• _Description of the task_:
In the material below, the required lines run from the one containing "spsize := sp.2.1" through the one containing "s.launchThread c t m". Copy those lines exactly, ends included, and nothing else.

• _Input data_:
..........

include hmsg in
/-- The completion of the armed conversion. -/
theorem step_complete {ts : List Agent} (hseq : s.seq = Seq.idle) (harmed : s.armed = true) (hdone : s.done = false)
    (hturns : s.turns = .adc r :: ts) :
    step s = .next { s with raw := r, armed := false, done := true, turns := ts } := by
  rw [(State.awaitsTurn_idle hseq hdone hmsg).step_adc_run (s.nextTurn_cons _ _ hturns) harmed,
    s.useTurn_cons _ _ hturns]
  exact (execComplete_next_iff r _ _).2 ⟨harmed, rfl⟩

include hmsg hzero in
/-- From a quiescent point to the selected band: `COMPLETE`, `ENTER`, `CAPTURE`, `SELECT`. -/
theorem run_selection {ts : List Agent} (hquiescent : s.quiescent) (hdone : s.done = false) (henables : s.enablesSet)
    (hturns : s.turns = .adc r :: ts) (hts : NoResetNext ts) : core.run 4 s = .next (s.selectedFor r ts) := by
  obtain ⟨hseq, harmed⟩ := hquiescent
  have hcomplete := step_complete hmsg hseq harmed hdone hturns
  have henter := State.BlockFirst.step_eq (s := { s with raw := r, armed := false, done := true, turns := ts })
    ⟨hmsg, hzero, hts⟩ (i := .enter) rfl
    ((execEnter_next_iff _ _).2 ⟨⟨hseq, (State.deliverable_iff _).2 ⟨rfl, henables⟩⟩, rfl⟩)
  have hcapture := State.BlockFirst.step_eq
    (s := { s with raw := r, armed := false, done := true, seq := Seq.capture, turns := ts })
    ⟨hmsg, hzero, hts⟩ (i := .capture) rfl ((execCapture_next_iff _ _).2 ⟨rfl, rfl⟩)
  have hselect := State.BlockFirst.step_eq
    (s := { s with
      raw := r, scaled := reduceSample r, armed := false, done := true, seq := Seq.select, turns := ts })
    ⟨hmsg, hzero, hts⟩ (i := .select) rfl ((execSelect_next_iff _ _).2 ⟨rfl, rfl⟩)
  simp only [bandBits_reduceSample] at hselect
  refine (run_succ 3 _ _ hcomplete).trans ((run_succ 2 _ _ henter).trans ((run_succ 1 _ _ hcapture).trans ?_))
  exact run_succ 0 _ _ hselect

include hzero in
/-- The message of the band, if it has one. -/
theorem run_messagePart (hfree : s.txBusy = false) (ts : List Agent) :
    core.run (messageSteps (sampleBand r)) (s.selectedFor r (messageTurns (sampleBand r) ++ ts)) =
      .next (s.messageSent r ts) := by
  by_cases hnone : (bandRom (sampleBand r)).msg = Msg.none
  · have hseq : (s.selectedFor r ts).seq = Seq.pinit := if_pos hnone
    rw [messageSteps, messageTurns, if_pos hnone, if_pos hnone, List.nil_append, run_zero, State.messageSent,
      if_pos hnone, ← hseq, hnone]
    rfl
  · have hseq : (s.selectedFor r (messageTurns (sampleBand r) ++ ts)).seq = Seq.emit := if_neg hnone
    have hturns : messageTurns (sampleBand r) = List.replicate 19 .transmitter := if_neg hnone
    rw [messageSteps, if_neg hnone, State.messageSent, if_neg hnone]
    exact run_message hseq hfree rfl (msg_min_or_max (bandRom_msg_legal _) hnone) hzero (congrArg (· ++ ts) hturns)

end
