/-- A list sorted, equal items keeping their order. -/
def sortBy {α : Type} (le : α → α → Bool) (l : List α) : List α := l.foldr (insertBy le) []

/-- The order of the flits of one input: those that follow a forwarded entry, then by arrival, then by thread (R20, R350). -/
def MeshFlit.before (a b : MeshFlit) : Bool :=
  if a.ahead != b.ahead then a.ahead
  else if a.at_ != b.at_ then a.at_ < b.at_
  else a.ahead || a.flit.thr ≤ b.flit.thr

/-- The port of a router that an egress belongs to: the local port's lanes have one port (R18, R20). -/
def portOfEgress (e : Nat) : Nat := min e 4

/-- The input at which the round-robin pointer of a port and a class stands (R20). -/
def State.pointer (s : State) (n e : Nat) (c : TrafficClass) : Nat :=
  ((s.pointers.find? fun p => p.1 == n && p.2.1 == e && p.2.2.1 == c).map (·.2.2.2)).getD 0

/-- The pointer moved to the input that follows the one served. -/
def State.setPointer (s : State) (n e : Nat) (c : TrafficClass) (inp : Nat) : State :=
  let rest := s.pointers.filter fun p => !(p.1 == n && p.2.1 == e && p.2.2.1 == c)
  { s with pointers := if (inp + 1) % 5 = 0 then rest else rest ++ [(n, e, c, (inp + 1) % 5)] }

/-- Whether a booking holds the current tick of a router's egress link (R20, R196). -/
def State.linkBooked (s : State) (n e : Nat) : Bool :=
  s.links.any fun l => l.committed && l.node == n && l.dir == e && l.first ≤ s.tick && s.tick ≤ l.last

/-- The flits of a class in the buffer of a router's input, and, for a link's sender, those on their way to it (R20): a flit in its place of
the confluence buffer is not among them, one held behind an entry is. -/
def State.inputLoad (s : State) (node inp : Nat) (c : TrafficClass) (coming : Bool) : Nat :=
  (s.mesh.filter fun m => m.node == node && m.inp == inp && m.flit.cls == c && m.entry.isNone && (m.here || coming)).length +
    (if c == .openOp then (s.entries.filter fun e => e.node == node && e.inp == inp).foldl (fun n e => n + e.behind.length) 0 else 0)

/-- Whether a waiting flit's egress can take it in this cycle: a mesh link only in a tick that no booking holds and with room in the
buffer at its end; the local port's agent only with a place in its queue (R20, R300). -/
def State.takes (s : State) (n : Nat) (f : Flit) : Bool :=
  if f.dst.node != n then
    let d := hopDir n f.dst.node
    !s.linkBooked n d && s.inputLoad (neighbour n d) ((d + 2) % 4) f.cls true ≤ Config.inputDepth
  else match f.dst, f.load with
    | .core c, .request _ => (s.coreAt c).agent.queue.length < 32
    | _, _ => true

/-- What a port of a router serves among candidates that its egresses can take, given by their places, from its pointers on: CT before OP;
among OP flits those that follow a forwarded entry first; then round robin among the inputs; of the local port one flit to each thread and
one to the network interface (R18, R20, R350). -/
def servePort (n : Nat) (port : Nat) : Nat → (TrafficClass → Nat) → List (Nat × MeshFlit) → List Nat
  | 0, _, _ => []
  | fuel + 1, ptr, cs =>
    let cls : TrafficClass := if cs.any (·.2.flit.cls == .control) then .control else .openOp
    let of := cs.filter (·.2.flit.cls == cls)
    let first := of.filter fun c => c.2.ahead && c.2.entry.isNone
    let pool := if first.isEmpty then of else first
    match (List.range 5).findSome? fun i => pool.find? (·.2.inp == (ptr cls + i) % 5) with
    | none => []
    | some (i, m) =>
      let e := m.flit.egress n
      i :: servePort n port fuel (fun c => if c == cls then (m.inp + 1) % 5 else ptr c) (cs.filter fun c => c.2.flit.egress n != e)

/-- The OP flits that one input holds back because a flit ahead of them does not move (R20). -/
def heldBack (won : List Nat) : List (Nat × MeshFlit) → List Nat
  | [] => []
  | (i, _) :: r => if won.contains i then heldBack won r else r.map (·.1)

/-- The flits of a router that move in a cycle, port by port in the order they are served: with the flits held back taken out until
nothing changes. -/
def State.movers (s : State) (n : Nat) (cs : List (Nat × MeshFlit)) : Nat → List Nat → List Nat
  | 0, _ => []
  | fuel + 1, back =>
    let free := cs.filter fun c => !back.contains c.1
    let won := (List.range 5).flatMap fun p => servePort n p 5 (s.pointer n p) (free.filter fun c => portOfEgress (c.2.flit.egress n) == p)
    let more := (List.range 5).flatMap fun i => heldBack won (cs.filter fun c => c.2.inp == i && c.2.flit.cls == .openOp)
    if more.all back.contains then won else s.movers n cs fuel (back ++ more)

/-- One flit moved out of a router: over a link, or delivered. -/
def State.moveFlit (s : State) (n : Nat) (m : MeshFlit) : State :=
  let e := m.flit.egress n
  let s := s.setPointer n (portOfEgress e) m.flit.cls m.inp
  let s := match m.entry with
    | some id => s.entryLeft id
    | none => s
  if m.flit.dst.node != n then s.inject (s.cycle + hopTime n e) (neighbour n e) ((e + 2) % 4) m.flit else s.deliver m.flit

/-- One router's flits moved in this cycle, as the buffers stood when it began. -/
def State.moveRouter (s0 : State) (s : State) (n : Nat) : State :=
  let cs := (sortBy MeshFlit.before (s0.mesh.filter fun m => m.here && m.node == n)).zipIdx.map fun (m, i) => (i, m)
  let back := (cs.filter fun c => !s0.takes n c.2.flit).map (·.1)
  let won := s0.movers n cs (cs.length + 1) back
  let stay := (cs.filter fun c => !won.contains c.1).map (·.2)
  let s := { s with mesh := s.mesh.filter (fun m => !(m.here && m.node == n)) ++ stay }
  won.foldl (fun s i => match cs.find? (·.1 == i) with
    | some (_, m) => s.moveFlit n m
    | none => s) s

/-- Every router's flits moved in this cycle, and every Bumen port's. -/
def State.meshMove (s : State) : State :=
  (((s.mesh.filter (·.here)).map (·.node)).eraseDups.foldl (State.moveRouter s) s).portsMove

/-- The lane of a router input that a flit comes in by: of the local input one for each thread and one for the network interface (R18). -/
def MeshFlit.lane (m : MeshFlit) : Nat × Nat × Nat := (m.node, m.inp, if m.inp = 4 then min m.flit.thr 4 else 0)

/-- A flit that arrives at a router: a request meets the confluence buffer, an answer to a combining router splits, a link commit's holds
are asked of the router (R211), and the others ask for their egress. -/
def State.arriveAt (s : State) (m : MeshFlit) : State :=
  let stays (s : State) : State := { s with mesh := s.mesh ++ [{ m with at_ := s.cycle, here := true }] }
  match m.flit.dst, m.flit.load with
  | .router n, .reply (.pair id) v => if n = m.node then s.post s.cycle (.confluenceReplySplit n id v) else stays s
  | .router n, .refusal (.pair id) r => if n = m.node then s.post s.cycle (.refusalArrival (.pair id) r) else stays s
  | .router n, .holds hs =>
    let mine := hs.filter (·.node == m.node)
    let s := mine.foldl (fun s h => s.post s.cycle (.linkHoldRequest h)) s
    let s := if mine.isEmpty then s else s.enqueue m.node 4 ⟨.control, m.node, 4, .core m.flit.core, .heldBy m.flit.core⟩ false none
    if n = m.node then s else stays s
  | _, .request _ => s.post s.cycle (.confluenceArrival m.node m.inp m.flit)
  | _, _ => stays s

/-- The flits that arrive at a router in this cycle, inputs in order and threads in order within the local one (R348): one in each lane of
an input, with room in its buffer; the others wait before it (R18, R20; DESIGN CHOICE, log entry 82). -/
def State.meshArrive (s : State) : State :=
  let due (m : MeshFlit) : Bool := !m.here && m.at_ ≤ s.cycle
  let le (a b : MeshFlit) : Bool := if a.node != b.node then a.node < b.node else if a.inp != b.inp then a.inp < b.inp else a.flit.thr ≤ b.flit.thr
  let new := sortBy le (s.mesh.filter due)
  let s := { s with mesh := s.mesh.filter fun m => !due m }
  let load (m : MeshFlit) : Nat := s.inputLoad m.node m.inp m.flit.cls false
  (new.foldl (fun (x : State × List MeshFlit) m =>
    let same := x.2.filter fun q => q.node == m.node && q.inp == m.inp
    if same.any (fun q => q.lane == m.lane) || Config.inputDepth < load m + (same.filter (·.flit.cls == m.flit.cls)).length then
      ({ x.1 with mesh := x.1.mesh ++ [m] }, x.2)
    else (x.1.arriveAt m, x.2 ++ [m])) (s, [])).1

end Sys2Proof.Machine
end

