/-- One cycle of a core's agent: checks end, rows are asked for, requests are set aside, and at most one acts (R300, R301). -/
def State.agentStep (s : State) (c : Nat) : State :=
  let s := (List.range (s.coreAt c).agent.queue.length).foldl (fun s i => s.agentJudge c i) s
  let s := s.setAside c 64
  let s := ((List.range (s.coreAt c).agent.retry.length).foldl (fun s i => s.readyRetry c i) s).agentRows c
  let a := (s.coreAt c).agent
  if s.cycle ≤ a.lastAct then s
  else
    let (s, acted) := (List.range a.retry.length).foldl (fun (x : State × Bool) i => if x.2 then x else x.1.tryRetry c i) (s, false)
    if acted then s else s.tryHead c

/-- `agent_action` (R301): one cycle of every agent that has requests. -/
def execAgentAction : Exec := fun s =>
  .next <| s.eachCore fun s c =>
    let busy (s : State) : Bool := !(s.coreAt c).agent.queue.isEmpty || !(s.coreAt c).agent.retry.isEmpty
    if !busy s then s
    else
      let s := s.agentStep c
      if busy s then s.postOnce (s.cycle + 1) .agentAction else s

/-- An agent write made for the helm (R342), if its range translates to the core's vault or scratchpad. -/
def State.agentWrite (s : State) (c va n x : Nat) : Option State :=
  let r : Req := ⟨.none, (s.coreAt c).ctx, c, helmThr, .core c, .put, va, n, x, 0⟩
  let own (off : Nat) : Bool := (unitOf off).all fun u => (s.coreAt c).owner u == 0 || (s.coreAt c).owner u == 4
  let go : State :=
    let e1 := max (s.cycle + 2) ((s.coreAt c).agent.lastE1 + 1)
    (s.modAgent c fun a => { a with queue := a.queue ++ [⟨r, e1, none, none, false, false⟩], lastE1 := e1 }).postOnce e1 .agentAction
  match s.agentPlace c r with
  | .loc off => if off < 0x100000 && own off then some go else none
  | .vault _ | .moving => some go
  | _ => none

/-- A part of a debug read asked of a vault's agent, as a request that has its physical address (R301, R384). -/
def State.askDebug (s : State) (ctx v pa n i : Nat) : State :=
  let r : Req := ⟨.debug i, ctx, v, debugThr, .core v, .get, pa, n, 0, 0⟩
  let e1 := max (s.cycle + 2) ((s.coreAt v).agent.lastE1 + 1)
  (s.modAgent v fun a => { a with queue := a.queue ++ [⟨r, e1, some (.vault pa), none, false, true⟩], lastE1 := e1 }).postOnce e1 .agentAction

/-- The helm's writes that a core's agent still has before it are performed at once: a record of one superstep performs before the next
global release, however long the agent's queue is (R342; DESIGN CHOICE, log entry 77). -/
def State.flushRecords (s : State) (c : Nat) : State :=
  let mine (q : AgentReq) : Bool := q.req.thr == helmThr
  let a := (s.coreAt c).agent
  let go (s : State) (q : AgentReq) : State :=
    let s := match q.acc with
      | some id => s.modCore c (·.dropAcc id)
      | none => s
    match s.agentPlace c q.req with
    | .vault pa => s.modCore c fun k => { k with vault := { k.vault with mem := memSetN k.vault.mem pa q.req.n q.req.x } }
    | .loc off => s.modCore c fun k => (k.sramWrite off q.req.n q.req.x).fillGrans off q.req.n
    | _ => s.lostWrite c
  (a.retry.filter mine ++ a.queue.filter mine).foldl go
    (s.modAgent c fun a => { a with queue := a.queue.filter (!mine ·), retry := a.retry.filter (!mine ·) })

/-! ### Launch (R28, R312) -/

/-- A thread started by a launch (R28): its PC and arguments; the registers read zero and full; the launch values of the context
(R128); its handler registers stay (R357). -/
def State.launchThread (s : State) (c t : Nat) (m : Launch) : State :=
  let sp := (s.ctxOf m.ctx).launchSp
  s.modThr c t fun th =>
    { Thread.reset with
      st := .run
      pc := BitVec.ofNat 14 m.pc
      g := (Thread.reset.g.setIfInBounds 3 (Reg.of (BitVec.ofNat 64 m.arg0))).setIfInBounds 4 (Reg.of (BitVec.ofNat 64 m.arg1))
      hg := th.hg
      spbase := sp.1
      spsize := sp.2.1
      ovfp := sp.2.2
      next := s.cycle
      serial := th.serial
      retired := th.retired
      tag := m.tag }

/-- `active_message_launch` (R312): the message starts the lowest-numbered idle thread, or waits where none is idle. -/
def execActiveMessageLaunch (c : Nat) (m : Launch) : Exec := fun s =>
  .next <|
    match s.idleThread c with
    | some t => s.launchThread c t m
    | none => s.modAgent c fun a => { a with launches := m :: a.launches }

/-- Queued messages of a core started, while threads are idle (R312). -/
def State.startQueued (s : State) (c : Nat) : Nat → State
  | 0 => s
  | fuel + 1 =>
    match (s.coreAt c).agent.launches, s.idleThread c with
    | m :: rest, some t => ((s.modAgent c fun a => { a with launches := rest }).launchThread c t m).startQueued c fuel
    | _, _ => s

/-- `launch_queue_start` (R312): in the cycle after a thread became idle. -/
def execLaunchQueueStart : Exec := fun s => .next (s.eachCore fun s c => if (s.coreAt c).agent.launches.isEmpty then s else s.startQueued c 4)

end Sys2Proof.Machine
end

..........

• _Task answer_:
      spsize := sp.2.1
      ovfp := sp.2.2
      next := s.cycle
      serial := th.serial
      retired := th.retired
      tag := m.tag }

/-- `active_message_launch` (R312): the message starts the lowest-numbered idle thread, or waits where none is idle. -/
def execActiveMessageLaunch (c : Nat) (m : Launch) : Exec := fun s =>
  .next <|
    match s.idleThread c with
    | some t => s.launchThread c t m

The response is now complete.